Task to carry out =>
In the entries below, find every line with "rule" and copy it.

Records to use =>
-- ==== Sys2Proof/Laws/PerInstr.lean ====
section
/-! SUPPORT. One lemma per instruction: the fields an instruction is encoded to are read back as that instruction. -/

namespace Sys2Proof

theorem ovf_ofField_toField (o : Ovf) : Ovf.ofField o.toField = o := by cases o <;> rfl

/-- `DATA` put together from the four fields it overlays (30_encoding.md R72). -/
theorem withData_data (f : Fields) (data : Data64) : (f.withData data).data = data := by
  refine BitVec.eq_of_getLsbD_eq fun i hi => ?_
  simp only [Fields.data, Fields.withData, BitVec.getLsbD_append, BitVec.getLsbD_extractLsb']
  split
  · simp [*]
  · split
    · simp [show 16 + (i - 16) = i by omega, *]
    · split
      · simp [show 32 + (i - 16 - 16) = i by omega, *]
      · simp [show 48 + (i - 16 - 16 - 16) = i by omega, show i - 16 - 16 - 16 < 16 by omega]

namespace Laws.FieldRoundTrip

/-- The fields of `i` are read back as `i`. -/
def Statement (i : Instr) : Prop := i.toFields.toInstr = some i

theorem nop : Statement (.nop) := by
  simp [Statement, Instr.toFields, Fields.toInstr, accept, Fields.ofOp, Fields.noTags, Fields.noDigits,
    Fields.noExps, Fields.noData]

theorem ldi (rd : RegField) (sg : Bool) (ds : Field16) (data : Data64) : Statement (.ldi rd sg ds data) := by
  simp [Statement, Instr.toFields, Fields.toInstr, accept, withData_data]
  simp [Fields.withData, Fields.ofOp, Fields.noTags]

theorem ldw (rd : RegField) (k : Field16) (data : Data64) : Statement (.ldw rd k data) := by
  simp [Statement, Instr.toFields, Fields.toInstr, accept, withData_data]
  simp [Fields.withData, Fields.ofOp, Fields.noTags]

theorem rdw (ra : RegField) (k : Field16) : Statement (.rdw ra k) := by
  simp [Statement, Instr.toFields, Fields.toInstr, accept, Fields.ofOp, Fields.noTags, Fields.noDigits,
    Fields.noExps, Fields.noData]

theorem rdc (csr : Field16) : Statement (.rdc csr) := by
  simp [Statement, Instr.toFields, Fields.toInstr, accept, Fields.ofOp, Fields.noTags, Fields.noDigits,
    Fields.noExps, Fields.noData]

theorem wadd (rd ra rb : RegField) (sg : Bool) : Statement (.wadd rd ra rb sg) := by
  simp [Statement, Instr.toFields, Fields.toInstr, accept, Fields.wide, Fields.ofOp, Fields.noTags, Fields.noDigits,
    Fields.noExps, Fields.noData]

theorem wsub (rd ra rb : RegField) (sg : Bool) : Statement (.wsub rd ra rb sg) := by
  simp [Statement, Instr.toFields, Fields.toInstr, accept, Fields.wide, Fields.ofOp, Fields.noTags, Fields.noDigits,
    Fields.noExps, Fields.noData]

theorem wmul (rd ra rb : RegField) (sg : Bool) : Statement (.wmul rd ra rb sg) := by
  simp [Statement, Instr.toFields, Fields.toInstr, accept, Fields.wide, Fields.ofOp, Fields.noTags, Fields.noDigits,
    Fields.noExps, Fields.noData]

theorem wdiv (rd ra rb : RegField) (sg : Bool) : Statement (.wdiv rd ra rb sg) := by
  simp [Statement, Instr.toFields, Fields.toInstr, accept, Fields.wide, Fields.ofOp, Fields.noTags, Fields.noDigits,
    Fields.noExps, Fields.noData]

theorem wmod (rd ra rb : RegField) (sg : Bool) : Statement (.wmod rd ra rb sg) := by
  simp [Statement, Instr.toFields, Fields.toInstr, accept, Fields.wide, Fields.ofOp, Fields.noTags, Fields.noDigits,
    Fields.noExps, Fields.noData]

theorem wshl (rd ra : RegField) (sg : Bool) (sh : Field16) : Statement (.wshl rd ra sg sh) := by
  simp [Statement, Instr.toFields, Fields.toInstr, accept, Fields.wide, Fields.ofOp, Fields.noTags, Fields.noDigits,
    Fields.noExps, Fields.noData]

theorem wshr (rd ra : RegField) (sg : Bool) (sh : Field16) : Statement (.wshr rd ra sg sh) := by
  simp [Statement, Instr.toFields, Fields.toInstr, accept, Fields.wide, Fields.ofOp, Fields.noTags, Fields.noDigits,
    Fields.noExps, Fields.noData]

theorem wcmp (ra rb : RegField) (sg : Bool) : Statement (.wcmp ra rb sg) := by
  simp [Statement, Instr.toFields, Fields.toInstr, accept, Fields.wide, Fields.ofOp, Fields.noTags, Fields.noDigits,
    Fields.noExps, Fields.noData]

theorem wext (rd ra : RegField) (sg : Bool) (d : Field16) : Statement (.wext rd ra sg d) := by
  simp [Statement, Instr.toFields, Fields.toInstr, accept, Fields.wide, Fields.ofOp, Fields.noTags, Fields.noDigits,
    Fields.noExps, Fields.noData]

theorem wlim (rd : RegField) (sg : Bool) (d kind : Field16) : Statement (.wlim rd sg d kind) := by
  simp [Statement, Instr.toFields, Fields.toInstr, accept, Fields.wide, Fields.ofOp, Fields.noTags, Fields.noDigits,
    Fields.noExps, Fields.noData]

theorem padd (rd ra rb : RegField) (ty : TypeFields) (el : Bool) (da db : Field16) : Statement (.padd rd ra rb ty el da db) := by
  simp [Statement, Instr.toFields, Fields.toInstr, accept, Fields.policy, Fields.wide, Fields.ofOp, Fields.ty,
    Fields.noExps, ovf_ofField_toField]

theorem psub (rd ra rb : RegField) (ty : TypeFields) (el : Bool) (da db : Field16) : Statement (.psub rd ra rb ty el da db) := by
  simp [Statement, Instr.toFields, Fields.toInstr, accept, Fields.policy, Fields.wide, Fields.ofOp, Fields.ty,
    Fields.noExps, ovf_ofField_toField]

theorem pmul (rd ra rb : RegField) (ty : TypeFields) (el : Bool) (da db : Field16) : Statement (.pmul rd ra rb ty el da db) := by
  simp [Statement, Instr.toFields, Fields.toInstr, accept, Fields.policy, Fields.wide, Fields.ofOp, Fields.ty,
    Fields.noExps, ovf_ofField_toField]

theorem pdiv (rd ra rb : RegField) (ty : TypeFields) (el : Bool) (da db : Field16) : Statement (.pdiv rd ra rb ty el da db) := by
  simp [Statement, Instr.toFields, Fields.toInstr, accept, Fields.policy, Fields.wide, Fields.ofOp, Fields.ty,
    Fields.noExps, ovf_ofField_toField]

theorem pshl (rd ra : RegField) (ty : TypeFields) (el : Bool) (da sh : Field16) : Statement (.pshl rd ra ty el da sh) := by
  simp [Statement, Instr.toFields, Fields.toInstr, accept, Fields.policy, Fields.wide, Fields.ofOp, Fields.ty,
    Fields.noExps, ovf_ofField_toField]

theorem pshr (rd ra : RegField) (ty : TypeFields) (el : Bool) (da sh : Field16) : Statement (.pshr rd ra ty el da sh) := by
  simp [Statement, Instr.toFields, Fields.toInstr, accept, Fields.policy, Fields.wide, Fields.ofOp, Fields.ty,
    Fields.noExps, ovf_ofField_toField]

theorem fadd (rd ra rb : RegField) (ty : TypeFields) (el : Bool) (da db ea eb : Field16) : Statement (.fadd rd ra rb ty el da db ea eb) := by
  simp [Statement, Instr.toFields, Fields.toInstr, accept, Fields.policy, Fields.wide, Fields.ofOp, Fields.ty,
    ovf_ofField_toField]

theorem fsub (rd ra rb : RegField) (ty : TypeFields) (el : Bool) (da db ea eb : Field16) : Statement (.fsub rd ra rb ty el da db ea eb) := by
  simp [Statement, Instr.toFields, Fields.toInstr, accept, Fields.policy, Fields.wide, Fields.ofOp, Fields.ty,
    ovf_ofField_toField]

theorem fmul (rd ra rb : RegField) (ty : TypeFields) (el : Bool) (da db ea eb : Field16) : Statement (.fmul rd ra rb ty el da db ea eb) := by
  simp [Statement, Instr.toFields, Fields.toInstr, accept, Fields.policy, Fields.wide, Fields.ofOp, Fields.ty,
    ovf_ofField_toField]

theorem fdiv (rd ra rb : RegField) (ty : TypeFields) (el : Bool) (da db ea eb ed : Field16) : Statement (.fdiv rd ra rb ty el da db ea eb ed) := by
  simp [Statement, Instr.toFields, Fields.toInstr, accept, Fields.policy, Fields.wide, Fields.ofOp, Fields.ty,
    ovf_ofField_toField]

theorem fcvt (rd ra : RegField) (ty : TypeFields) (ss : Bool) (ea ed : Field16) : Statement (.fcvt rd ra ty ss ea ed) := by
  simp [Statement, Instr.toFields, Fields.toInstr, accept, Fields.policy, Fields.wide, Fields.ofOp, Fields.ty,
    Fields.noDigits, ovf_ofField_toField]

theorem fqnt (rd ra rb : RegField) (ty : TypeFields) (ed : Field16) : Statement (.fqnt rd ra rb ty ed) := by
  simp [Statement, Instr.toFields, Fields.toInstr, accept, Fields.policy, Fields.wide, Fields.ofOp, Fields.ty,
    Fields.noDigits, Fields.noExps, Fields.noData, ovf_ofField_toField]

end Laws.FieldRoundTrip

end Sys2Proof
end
...
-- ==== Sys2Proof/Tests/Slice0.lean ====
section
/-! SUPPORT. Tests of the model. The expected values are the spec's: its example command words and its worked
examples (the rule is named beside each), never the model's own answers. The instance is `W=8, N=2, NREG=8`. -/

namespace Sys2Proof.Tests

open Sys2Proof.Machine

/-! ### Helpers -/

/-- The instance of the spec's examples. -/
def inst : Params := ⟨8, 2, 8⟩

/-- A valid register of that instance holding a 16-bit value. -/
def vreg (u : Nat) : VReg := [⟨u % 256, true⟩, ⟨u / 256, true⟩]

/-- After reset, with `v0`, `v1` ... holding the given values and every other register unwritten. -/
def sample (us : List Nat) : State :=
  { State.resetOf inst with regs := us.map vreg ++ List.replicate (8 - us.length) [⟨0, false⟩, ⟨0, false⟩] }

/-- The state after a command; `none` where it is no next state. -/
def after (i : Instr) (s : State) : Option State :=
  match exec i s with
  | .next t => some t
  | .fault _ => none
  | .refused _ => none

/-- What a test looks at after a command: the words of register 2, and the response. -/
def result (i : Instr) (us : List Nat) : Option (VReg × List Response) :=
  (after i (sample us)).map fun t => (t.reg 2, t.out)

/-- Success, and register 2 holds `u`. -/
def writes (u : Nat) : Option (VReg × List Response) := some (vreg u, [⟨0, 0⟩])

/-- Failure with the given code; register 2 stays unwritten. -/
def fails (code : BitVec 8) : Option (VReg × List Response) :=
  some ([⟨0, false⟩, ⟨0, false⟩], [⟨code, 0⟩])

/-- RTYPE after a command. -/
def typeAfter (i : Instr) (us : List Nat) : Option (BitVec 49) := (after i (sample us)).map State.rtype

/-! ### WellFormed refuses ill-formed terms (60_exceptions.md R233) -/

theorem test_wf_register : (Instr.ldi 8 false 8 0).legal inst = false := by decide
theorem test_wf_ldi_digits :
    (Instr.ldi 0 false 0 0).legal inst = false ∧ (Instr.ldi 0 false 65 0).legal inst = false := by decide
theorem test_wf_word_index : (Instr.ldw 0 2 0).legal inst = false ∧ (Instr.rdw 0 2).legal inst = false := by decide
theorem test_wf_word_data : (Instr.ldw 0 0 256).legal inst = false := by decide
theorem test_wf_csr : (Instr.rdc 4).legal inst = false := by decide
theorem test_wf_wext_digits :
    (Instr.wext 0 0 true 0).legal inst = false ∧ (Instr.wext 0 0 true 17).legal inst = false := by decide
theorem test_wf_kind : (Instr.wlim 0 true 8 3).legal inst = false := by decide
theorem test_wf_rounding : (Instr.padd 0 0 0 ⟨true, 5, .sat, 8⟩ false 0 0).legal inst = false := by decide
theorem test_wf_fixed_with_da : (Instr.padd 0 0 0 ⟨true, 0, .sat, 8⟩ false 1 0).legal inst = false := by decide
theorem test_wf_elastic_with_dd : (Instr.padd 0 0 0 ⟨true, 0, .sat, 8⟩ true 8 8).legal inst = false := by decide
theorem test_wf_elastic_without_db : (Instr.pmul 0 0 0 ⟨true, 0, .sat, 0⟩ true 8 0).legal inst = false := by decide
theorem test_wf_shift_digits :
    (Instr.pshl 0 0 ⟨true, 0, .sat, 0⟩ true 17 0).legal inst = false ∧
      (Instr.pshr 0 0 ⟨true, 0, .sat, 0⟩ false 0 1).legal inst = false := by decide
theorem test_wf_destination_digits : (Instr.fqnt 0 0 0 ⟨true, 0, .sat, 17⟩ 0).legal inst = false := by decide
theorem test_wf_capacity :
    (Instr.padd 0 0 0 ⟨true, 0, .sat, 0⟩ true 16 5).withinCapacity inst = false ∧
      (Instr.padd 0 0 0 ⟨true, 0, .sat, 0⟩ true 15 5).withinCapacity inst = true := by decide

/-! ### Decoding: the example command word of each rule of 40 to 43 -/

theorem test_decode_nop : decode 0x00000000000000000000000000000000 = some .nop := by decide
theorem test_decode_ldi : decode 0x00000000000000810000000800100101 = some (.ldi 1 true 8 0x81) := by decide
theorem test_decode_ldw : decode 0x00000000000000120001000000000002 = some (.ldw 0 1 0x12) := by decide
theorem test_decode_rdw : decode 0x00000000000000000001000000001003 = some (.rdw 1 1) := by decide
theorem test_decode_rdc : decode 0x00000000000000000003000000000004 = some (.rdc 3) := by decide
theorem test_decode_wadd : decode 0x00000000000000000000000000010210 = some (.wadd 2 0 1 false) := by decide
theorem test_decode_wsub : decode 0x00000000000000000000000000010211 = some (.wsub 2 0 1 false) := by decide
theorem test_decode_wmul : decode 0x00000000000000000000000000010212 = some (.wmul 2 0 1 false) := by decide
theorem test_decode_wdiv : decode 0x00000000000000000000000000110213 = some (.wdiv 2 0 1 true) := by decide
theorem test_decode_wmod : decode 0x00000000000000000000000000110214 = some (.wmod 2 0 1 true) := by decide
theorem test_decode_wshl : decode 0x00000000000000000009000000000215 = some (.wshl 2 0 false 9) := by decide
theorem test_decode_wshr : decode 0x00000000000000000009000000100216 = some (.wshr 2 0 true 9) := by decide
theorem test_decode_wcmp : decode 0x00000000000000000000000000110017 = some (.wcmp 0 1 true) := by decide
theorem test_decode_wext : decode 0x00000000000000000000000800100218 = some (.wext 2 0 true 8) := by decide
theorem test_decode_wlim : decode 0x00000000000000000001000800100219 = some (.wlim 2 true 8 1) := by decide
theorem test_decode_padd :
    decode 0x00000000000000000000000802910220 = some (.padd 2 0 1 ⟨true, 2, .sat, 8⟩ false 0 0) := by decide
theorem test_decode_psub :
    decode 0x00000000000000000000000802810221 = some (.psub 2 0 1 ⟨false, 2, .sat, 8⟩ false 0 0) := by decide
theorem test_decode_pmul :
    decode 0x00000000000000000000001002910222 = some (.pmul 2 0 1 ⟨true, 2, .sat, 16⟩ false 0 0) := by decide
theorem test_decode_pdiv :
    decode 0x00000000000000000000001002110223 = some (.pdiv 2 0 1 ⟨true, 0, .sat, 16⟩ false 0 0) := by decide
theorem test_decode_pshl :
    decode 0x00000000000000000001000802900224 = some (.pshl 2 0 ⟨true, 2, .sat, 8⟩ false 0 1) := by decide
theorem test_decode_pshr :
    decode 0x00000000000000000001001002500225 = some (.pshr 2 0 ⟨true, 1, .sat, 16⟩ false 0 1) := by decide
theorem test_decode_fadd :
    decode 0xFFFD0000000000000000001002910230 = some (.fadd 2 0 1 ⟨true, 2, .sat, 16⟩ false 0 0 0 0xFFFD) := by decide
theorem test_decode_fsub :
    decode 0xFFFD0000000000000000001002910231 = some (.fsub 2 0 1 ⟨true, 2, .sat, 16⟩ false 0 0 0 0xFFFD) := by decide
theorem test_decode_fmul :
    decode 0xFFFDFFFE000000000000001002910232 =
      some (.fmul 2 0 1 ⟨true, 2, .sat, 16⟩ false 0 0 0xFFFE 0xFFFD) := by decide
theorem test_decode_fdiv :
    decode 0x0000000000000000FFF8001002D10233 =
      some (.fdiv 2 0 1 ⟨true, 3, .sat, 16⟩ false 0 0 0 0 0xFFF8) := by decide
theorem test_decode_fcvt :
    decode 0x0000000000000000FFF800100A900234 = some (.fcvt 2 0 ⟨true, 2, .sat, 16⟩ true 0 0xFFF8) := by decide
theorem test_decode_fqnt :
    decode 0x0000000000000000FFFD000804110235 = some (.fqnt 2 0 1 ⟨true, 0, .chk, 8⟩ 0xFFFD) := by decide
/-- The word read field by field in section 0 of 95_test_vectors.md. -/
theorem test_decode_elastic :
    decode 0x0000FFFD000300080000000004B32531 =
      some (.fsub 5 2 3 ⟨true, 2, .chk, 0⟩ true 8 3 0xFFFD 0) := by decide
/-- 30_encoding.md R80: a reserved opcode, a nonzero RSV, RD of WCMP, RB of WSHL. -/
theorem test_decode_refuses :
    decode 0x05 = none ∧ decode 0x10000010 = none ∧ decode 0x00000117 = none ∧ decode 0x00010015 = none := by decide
* * *
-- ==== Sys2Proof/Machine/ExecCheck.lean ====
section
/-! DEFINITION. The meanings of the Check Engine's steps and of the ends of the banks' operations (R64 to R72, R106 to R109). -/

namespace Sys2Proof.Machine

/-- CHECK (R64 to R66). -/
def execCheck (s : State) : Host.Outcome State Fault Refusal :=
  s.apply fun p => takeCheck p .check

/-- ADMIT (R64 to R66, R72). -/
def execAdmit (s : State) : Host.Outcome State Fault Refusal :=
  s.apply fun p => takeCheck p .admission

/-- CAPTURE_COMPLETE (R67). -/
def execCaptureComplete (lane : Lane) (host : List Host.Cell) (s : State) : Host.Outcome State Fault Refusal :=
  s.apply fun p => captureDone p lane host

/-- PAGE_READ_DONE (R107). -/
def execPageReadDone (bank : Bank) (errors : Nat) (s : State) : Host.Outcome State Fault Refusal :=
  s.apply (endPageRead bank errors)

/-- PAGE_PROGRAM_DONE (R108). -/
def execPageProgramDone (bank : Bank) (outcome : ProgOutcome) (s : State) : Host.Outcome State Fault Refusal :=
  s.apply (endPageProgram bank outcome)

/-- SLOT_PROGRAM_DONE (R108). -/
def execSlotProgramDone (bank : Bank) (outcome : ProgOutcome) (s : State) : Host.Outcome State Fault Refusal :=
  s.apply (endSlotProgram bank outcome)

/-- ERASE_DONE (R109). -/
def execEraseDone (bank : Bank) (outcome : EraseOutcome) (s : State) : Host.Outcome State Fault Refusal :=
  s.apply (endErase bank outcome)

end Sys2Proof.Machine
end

The answer =>
examples (the rule is named beside each), never the model's own answers. The instance is `W=8, N=2, NREG=8`. -/
/-! ### Decoding: the example command word of each rule of 40 to 43 -/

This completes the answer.